5. ## Re: Longest increasing subsequence

Hi chiro,

thank you for your answer. The problem comes from a lecture about randomized algorithms and probabilistic methods (theoretical computer science). I think the testing approach is not appropriate here as we one really has to show this true inequality.

6. ## Re: Longest increasing subsequence

Hi, I solved the problem. Please find my tex code below. Cheers, Michael

We want to determine a strategy to select an increasing subsequence of $x_1,...,x_n$. Let $Y$ be the length of our increasing subsequence. As $X$ is defined as the longest increasing subsequence we surely have $E[X] \ge E[Y]$. Depending on how good our strategy is we hope to get $E[Y] \ge (1-o(1))(1-\frac{1}{e})\sqrt{n}$ which would complete the proof.

Let us assume that $m:= \sqrt{n}$ is an integer and partition our random sequence in blocks $L_j=(x_{(j-1)m+1},...,x_{jm} )$ for $j=1,...,m$ (we can assume this as we look at asymptotics in $n$ in the end).

The strategy picks the first number $y_1$ out of $x_1,...,x_n$ that is $\le \frac{1}{m}$ and skips to the next block. It then continuous to pick a number $y_i$ in each of the remaining blocks if $y_{i-1} \le y_i \le y_{i-1} + \frac{1}{m}$ and skips this block otherwise. At the end we receive an increasing subsequence $y_1,...,y_Y$ of length $Y$.

\begin{lstlisting}
input: sequence x(1),...x(n)
output: length Y of an increasing subsequence y(1)<=...<=y(Y)

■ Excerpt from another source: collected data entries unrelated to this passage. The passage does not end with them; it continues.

/-- A write of a counter's configuration is taken (R498, R499). `i` is its number within its bank. -/
def cntCfgOk (i w : Nat) : Bool :=
  let e := bitsOf w 7 0
  let chain := bitOf w 30
  e ≤ 0x11 && (!chain || (i % 2 == 1 && e == 0)) && (!bitOf w 29 || eventFilter e == 2) &&
    (!bitOf w 28 || 1 ≤ eventFilter e)

/-- A write of OBS_CNT_CFGk or CH_CNT_CFGk. -/
def State.wCntCfg (s : State) (p : PathNum) (r : Reg) (u i : Nat) (w : Word) : Res :=
  if cntCfgOk i w.toNat then done (s.plainWrite p r u i w) else ignored s

/-- An event meets the filters of a configuration word. -/
def filterOk (w : Nat) (m flow : Option Nat) : Bool :=
  (!bitOf w 28 || m == some (bitsOf w 15 12)) && (!bitOf w 29 || flow == some (bitsOf w 27 16))

/-- The occurrences that a counter of a channel, or a global one, adds for the events given and `dt` ns of the time base
(R497). `us` are the microseconds that ended while the throttle step stood above 0. -/
def countFor (chan : Option Nat) (w : Nat) (events : List ObsEv) (dt us : Nat) : Nat :=
  let e := bitsOf w 7 0
  if !bitOf w 31 then 0
  else if e = 1 then dt
  else if e = 0xF ∧ chan.isNone then us
  else events.foldl (fun a x => match x with
    | .count c ev n m flow => if c = chan ∧ ev = e ∧ filterOk w m flow then a + n else a
    | .entry .. | .fatal => a) 0

/-- The channel of a counter configuration's address, none for a global counter; nothing for any other address. -/
def cntOf (a : Nat) : Option (Option Nat × Nat) :=
  match regAt a with
  | some (.OBS_CNT_CFG, _, i) => some (none, i)
  | some (.CH_CNT_CFG, u, i) => some (some u, i)
  | _ => none

/-- The registers of a counter's value. -/
def cntRegs (c : Option Nat) (i : Nat) : Nat × Nat :=
  match c with
  | none => (adr .OBS_CNT_LO 0 i, adr .OBS_CNT_HI 0 i)
  | some u => (adr .CH_CNT_LO u i, adr .CH_CNT_HI u i)

/-- The 48 bits of a counter. -/
def State.cntValue (s : State) (c : Option Nat) (i : Nat) : Nat :=
  (s.reg (cntRegs c i).1).toNat + 2 ^ 32 * ((s.reg (cntRegs c i).2).toNat % 2 ^ 16)

/-- A counter written. -/
def State.setCnt (s : State) (c : Option Nat) (i v : Nat) : State :=
  (s.setReg (cntRegs c i).1 (BitVec.ofNat 32 v)).setReg (cntRegs c i).2 (BitVec.ofNat 32 (v / 2 ^ 32 % 2 ^ 16))

/-- One counter brought up, while its island runs (R51); a chained one adds the wraps of the counter below it, which `a` names with its wraps
(R499). -/
def State.countOne (s : State) (events : List ObsEv) (dt us : Nat) (a : State × Nat × Nat) (x : Nat × Word) :
    State × Nat × Nat :=
  match cntOf x.1 with
  | none => a
  | some (c, i) =>
    let n := if s.islandAbsent (c.getD 55) then 0
      else if bitOf x.2.toNat 30 then (if a.2.1 = x.1 ∧ i % 2 = 1 then a.2.2 else 0)
      else countFor c x.2.toNat events dt us
    let v := s.cntValue c i + n
    (if n = 0 then a.1 else a.1.setCnt c i (v % 2 ^ 48), x.1 + 16, v / 2 ^ 48)

/-- The counters brought up to the reading `t` of the time base with the events given. They count as they were set, and at the
throttle step that stood, in the cycles of the step, which are those of `before` (R497). -/
def State.runCounters (s before : State) (t : Nat) (events : List ObsEv) : State :=
  let dt := t - s.obs.counted
  let us := if before.fld F.GLB_MODE_THROTTLE = 0 then 0 else t / 1000 - s.obs.counted / 1000
  let s1 := { s with obs := { s.obs with counted := max t s.obs.counted } }
  if s.flag F.OBS_CTL_FROZEN then s1
  else ((before.regs.filter fun e => (cntOf e.1).isSome).foldl (fun a x => s.countOne events dt us a x) (s1, 0, 0)).1

/-! ### Trace -/

/-- The trace stops, with its cause; every stop but that of a STOP write sets POLL_SUMMARY.OBS (R505). -/
def State.stopTrace (s : State) (by_ : Nat) : State :=
  let s1 := (s.setFlag F.OBS_TRC_STS_RUNNING false).setFld F.OBS_TRC_STS_STOPPED_BY by_
  let s2 := { s1 with obs := { s1.obs with postLeft := none } }
  if by_ = 1 then s2 else s2.latch F.POLL_SUMMARY_OBS

/-- An entry written at WR_POS (R504); a full buffer without WRAP stops the trace (R505). After a trigger, entries count
down and none follows the last. -/
def State.putEntry (s : State) (time kind arg data : Nat) : State :=
  if s.obs.postLeft = some 0 then s else
  let p := s.fld F.OBS_TRC_STS_WR_POS
  let w : Words := [BitVec.ofNat 32 time, BitVec.ofNat 32 (time / 2 ^ 32), BitVec.ofNat 32 (kind * 2 ^ 24 + arg % 2 ^ 24),
    BitVec.ofNat 32 data]
  let s1 := { s with obs := { s.obs with
    trace := s.obs.trace.set (fun _ => []) p w, postLeft := s.obs.postLeft.map (· - 1) } }
  let s2 := s1.setFld F.OBS_TRC_STS_WR_POS (p + 1)
  if p = 16383 then
    let s3 := s2.setFlag F.OBS_TRC_STS_FULL true
    if s3.flag F.OBS_TRC_CFG_WRAP then s3 else s3.stopTrace 2
  else s2

/-- The trigger: source TRIG_SRC is raised while TRIG_EN is 1 (R505). -/
def State.trigger (s : State) (kind arg : Nat) : State :=
  if kind = 1 ∧ s.flag F.OBS_TRC_CFG_TRIG_EN ∧ arg % 256 = s.fld F.OBS_TRC_CFG_TRIG_SRC ∧ s.obs.postLeft.isNone ∧
      s.flag F.OBS_TRC_STS_RUNNING then
    { s with obs := { s.obs with postLeft := some (256 * s.fld F.OBS_TRC_CFG_POST) } }
  else s

/-- An entry on its way through the queue of 64, which gives the buffer one entry in 1 ns; one that finds it full is lost, and
the next is preceded by one of KIND 0x0D (R505, log entry 120). -/
def State.queueEntry (s : State) (time kind arg data : Nat) : State :=
  let n := s.obs.fifo - (s.now - s.obs.fifoAt)
  let lost := s.obs.lost
  if 64 ≤ n then
    { s with obs := { s.obs with fifo := n, fifoAt := s.now, lost := lost + 1 } }.countGl 0x11
  else
    let s1 := { s with obs := { s.obs with fifo := n + 1, fifoAt := s.now, lost := 0 } }
    (if lost = 0 then s1 else s1.putEntry time 0xD 0 lost).putEntry time kind arg data

/-- What the trace makes of an event of the step, while the observation island runs (R51). -/
def State.traceOne (s : State) (e : ObsEv) : State :=
  if !s.flag F.OBS_TRC_STS_RUNNING ∨ s.islandAbsent 55 then s
  else match e with
    | .count .. => s
    | .fatal => s.stopTrace 4
    | .entry time kind arg data =>
      (if bitOf (s.fld F.OBS_TRC_CFG_KINDS) kind then s.queueEntry time kind arg data else s).trigger kind arg

/-! ### OBS_CTL -/

/-- A write of OBS_CTL: what it asks takes effect 100 ns of the time base later; SNAP clears SNAP_VALID (R86, R500). -/
def State.wObsCtl (s : State) (p : PathNum) (w : Word) : Res :=
  let n := w.toNat
  let x : ObsInstant := ⟨s.timeBase.toNat + 100, some (bitOf n 31), bitOf n 30, bitOf n 29⟩
  let land := s.plainWrite p .OBS_CTL 0 0 w
  let s1 := if bitOf n 30 then land.setFlag F.OBS_CTL_SNAP_VALID false else land
  done { s1 with obs := { s1.obs with instants := s1.obs.instants ++ [x] } }

/-- The lower register of a counter's snapshot entry; the upper one follows it. -/
def snapReg (c : Option Nat) (i : Nat) : Nat :=
  match c with
  | none => adr .OBS_SNAP_LO 0 i
  | some u => adr .CH_SNAP_LO u i

/-- A counter copied into its snapshot entry; a channel whose island is down reads 0 (R500, R501). -/
def State.snapOne (s : State) (c : Option Nat) (i : Nat) : State :=
  let v := match c with
    | some u => if s.islandDown u then 0 else s.cntValue c i
    | none => s.cntValue c i
  (s.setReg (snapReg c i) (BitVec.ofNat 32 v)).setReg (snapReg c i + 4) (BitVec.ofNat 32 (v / 2 ^ 32))

/-- Every counter: the 64 global ones and the 16 of each channel. -/
def allCounters : List (Option Nat × Nat) :=
  (List.range 64).map (fun i => (none, i)) ++ (List.range 32).flatMap fun c => (List.range 16).map fun i => (some c, i)

/-- SNAP at T, which the time base read `t` (R500, R501). -/
def State.snapshotAt (s : State) (t : Nat) : State :=
  let s0 := { s with obs := { s.obs with snapAt := some s.now } }
  let s1 := allCounters.foldl (fun t x => t.snapOne x.1 x.2) s0
  let miss := (below 32 s.islandDown).foldl (fun a c => a + 2 ^ c) 0
  (((s1.setReg (adr .OBS_SNAP_TIME_LO) (BitVec.ofNat 32 t)).setReg (adr .OBS_SNAP_TIME_HI)
    (BitVec.ofNat 32 (t / 2 ^ 32))).setReg (adr .OBS_SNAP_MISS) (BitVec.ofNat 32 miss)).setFlag F.OBS_CTL_SNAP_VALID true

/-- A counter written in the present cycle. -/
def State.writtenNow (s : State) (c : Option Nat) (i : Nat) : Bool := s.obs.written.contains (s.now, c, i)

/-- CLEAR at T: a counter written in the cycle of T keeps the written value (R500). -/
def State.clearCounters (s : State) : State :=
  allCounters.foldl (fun t x => if s.writtenNow x.1 x.2 then t else t.setCnt x.1 x.2 0) s

/-- A counter was written: in the cycle of T its snapshot holds the written value (R500). -/
def State.cntWritten (s : State) (c : Option Nat) (i : Nat) : State :=
  let s1 := { s with obs := { s.obs with written := (s.now, c, i) :: s.obs.written.filter fun x => x.1 == s.now } }
  if s.obs.snapAt = some s.now then s1.snapOne c i else s1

Y = 0 \\ counting the length of the subsequence
s = zero array \\ storing the subsequence here

\\ go through intervals elements of L_j
for j = 1 to m
{
\\ boolean helper to implement stopping time, i.e. breaking condition for the loop
success == 0
while (success == 0) do
{
\\ go through elements of L_j
for k = (j-1)*m+1 to j*m
{
\\ find a larger element which is still small enough
if (s(Y) <= x_k <= s(Y)+1/m)
{
Y = Y+1 \\ length of subsequence ++
s(Y) = x_k \\ store element
success == 1 \\ stop searching in L_j
\\ and go to next interval
}
}
}
}

return(Y)
\end{lstlisting}

Now let us estimate the expectation of $Y$,

\begin{alignat*}{1}
E[Y] &= E[\sum_{j=1}^{m} \mathds{1}_{\{ \text{ "found suitable number in }L_j\text{ " }\}}]\\
&= \sum_{j=1}^{m}E[ \mathds{1}_{\{ \text{ "found suitable number in }L_j\text{ " }\}}]
\end{alignat*}

As our "tolerance of increase" $\frac{1}{m}$ stays the same for all numbers we search for, all $x_i$ are independently and uniformly distributed and all parts of the sequence $L_j$ contain the same amount of numbers $m$ we get that

\begin{alignat*}{1}
E[Y] &= m P[ \text{ "found suitable number in }L_1 \text{ " }]\\
&= m (1- P[\forall i=1,...,m : x_i > \frac{1}{m}]) \\
&= m (1- (P[x_1 > \frac{1}{m}])^m) \\
&= m (1- (1- \frac{1}{m})^m) \\
&= \sqrt{n} (1- (1- \frac{1}{\sqrt{n}})^{\sqrt{n}}) \\
&= (1-o(1))(1-\frac{1}{e})\sqrt{n}.
\end{alignat*}

So our strategy gives the lower bound $E[X] \ge E[Y]$.